When Mrs. Rushton, by the aid of water, pungent essences, and the relief which even an hour of time seldom fails to yield in such cases, had partially recovered her equanimity, she determined, after careful consideration of the best course of action, to consult a solicitor of eminence, well acquainted with her late husband, upon the matter. She had a dim notion that the Alien Act, if it could be put in motion, might rid her of Mademoiselle de Tourville and her friends. Thus resolving, and ever scrupulous as to appearances, she carefully smoothed her ruffled plumage, changed her disordered dress, and directed the carriage, which had been dismissed, to be again brought round to the door. “Mary,” she added a few moments afterwards, “bring me my jewel-case—the small one: you will find it in Made—in that French person’s dressing-room.”

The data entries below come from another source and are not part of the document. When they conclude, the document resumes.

-- ==== Sys2Proof/Certificates/Slice0/Obligations.lean ====
section
/-! DEFINITION. The statements for the provers. Each says what a command does by the rules it cites; a command's next
state is given whole, so that what it leaves unchanged is said with it. -/

open Sys2Proof Sys2Proof.Machine

/-! ### The queue and the step -/

/-- Each command is one step, whole and indivisible (spec 95, What each step holds). The queue of waiting commands is
the model's own (log entry 29): a step takes the one at its front, and it acts on the state with the queue's rest. -/
def Obligations.StepRunsTheFrontCommand : Prop :=
  ∀ (c : Instr) (rest : List Instr) (s : State),
    s.pending = c :: rest → step s = exec c { s with pending := rest }

/-- The model's choice (log entry 3): with no command waiting, a microsecond passes unless the part is OFF or something
is due. R170, R90, R111: where powered time runs on to a moment, the dormancy count runs with it while COUNTING and the
decay count while RUNNING; a moment already past leaves it where it is (log entry 4). -/
def Obligations.EmptyQueuePassesAMicrosecond : Prop :=
  (∀ s : State, s.pending = [] →
    (s.mode ≠ .off → (∀ t ∈ s.begin.moments, s.now < t) → step s = .next (s.reaching (s.now + 1)))
      ∧ ((s.mode = .off ∨ ∃ t ∈ s.begin.moments, t ≤ s.now) → step s = .next s.begin))
  ∧
  (∀ (t : Micros) (s : State),
      s.reaching t =
        { s.begin with
          now := max s.now t
          dormancyCount := s.dormancyCount + if s.dormancyState = .counting then t - s.now else 0
          decayCount := s.decayCount + if s.decayState = .running then t - s.now else 0 }
      ∧ s.begin = { s with writeImages := [] })

/-- No command stops the part, and none touches the queue of commands. That a command which cannot arise in the present
state is disregarded, and so answers a next state too, is the model's choice (log entry 5, DESIGN CHOICE). -/
def Obligations.EveryCommandAnswersANextState : Prop :=
  ∀ (c : Instr) (s : State), ∃ t : State, exec c s = .next t ∧ t.pending = s.pending

/-! ### Frames and the check order -/

/-- A request frame as section 9.1 lays it out is judged as the request it carries; every reply's bytes are the fields
of section 9.1 with the codes of section 10.1, those of the 29 request kinds among them, they sum to 0 modulo 256, and
its length is 8 and the body's. A number is sent most significant byte first (section 10). A transfer on KL_D carries
the fields of section 10.6, and its bytes sum to 0 modulo 256. R174, R70, R74: a step that starts a transfer clocks out
its bits, most significant first, and no other step clocks any; KL_CLK and KL_D are low in every state, as between
transfers, in AUX and in DISABLED, which for the wait on the engine's answer is the model's reading (log entry 47). -/
def Obligations.FramesCarryTheirFields : Prop :=
  (∀ (kind tag : Byte) (body : Bytes), body.length ≤ 240 →
      judgeFrame ⟨requestFrame kind tag body, []⟩ = .request kind tag body)
  ∧
  (∀ (kind tag : Byte) (code : ReplyCode) (summary : Nat) (body : Bytes),
      byteSum (replyBytes kind tag code summary body) % 256 = 0
        ∧ (replyBytes kind tag code summary body).length = body.length + 8
        ∧ (replyBytes kind tag code summary body).dropLast =
          [kind, tag, code.code] ++ be 2 summary ++ be 2 body.length ++ body)
  ∧
  ([ReplyCode.done, .started, .busy, .notReady, .wrongState, .notPermitted, .tooSoon, .badValue, .overlap, .badFrame,
      .unknownKind].map ReplyCode.code = [0, 1, 2, 3, 4, 5, 6, 7, 8, 9, 10]
    ∧ (let kinds : List Kind :=
          [.identify, .status, .flags, .mask, .opstate, .readPolicy, .provision, .wipe, .verify, .enroll, .remove,
            .suspendSlot, .restoreSlot, .changeSecret, .draftRange, .readRanges, .applyLayout, .rekey, .unlock, .lock,
            .lockAll, .prebootDone, .setPolicy, .readScore, .readTrail, .standDown, .bindPlatform, .platformReport,
            .suspend]
      kinds.map Kind.code =
          [0x01, 0x02, 0x03, 0x04, 0x05, 0x06, 0x10, 0x11, 0x20, 0x21, 0x22, 0x23, 0x24, 0x25, 0x30, 0x31, 0x32, 0x33,
            0x34, 0x35, 0x36, 0x37, 0x40, 0x41, 0x42, 0x43, 0x44, 0x45, 0x50]
        ∧ ∀ k : Kind, k ∈ kinds)
    ∧ (∀ width n, (be width n).length = width ∧ ofBe (be width n) = n % 256 ^ width)
    ∧ ofBe [] = 0 ∧ ∀ (bytes : Bytes) (b : Byte), ofBe (bytes ++ [b]) = ofBe bytes * 256 + b.toNat)
  ∧
  (∀ t : Transfer, byteSum t.bytes % 256 = 0
      ∧ t.bytes.dropLast = match t with
        | .load k key g response (.span x) =>
          [0x01, rangeByte k] ++ key ++ [flag g.read, flag g.write, response.code]
            ++ be 6 x.start ++ be 6 x.length
        | .load k key g response (.wholeDrive capacity spans) =>
          [0x01, rangeByte k] ++ key ++ [flag g.read, flag g.write, response.code]
            ++ be 6 capacity ++ be 1 spans.length ++ spans.flatMap fun x => be 6 x.start ++ be 6 x.length
        | .gates k g => [0x02, rangeByte k, flag g.read, flag g.write]
        | .clear k => [0x03, rangeByte k]
        | .shadow view length => [0x04, 16, view.code] ++ be 2 length)
  ∧
  (∀ t : Transfer, t.bits.length = 8 * t.bytes.length
      ∧ ∀ i, i < 8 * t.bytes.length → t.bits[i]? = (t.bytes[i / 8]?).map fun b => b.getLsbD (7 - i % 8))
  ∧
  (∀ before after : State,
      (before.inFlight = none → ∀ f, after.inFlight = some f → clockedOnKlD before after = f.transfer.bits)
      ∧ ((before.inFlight ≠ none ∨ after.inFlight = none) → clockedOnKlD before after = []))
  ∧
  (∀ s : State, s.keyLinkLines = ⟨s.inFlight.isSome, s.kpurge.isSome, false, false⟩)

Mary Austin reappeared in answer to the violent ringing of her impatient lady’s bell, and stated that the jewel-case could nowhere be found in Mademoiselle’s dressing-room. “Her clothes, everything belonging to her, had been taken out of the wardrobe, and carried away, and perhaps that also in mistake no doubt.”
“Nonsense, woman!” replied Mrs. Rushton. “I left it not long ago on her toilet-glass. I intended to show her a purchase I had made, and not finding her, left it as I tell you.”
Another search was made with the same ill-success. Mary Austin afterwards said that when she returned to her mistress the second time, to say that the jewel-case was certainly gone, an expression of satisfaction instead of anger, it seemed to her, glanced across Mrs. Rushton’s face, who immediately left the room, and in a few minutes afterwards was driven off in the carriage.
About an hour after her departure I called in Harley Street for Arthur Rushton, with whom I had engaged to go this evening to the theatre to witness Mrs. Siddons’s Lady Macbeth, which neither of us had yet seen. I found him in a state of calmed excitement, if I may so express myself; and after listening with much interest to the minute account he gave me of what had passed, I, young and inexperienced as I was in such affairs, took upon myself to suggest that, as the lady he nothing doubted was as irreproachable in character as she was confessedly charming and attractive in person and manners, and as he was unquestionably his own master, Mrs. Rushton’s opposition was not likely to be of long continuance; and that as to Mademoiselle de Tourville’s somewhat discouraging expression, such sentences from the lips of ladies—
“That would be wooed, and not unsought be won”—
were seldom, if ever, I had understood, to be taken in a literal and positive sense. Under this mild and soothing treatment, Mr. Rushton gradually threw off a portion of the load that oppressed him, and we set off in tolerably cheerful mood for the theatre.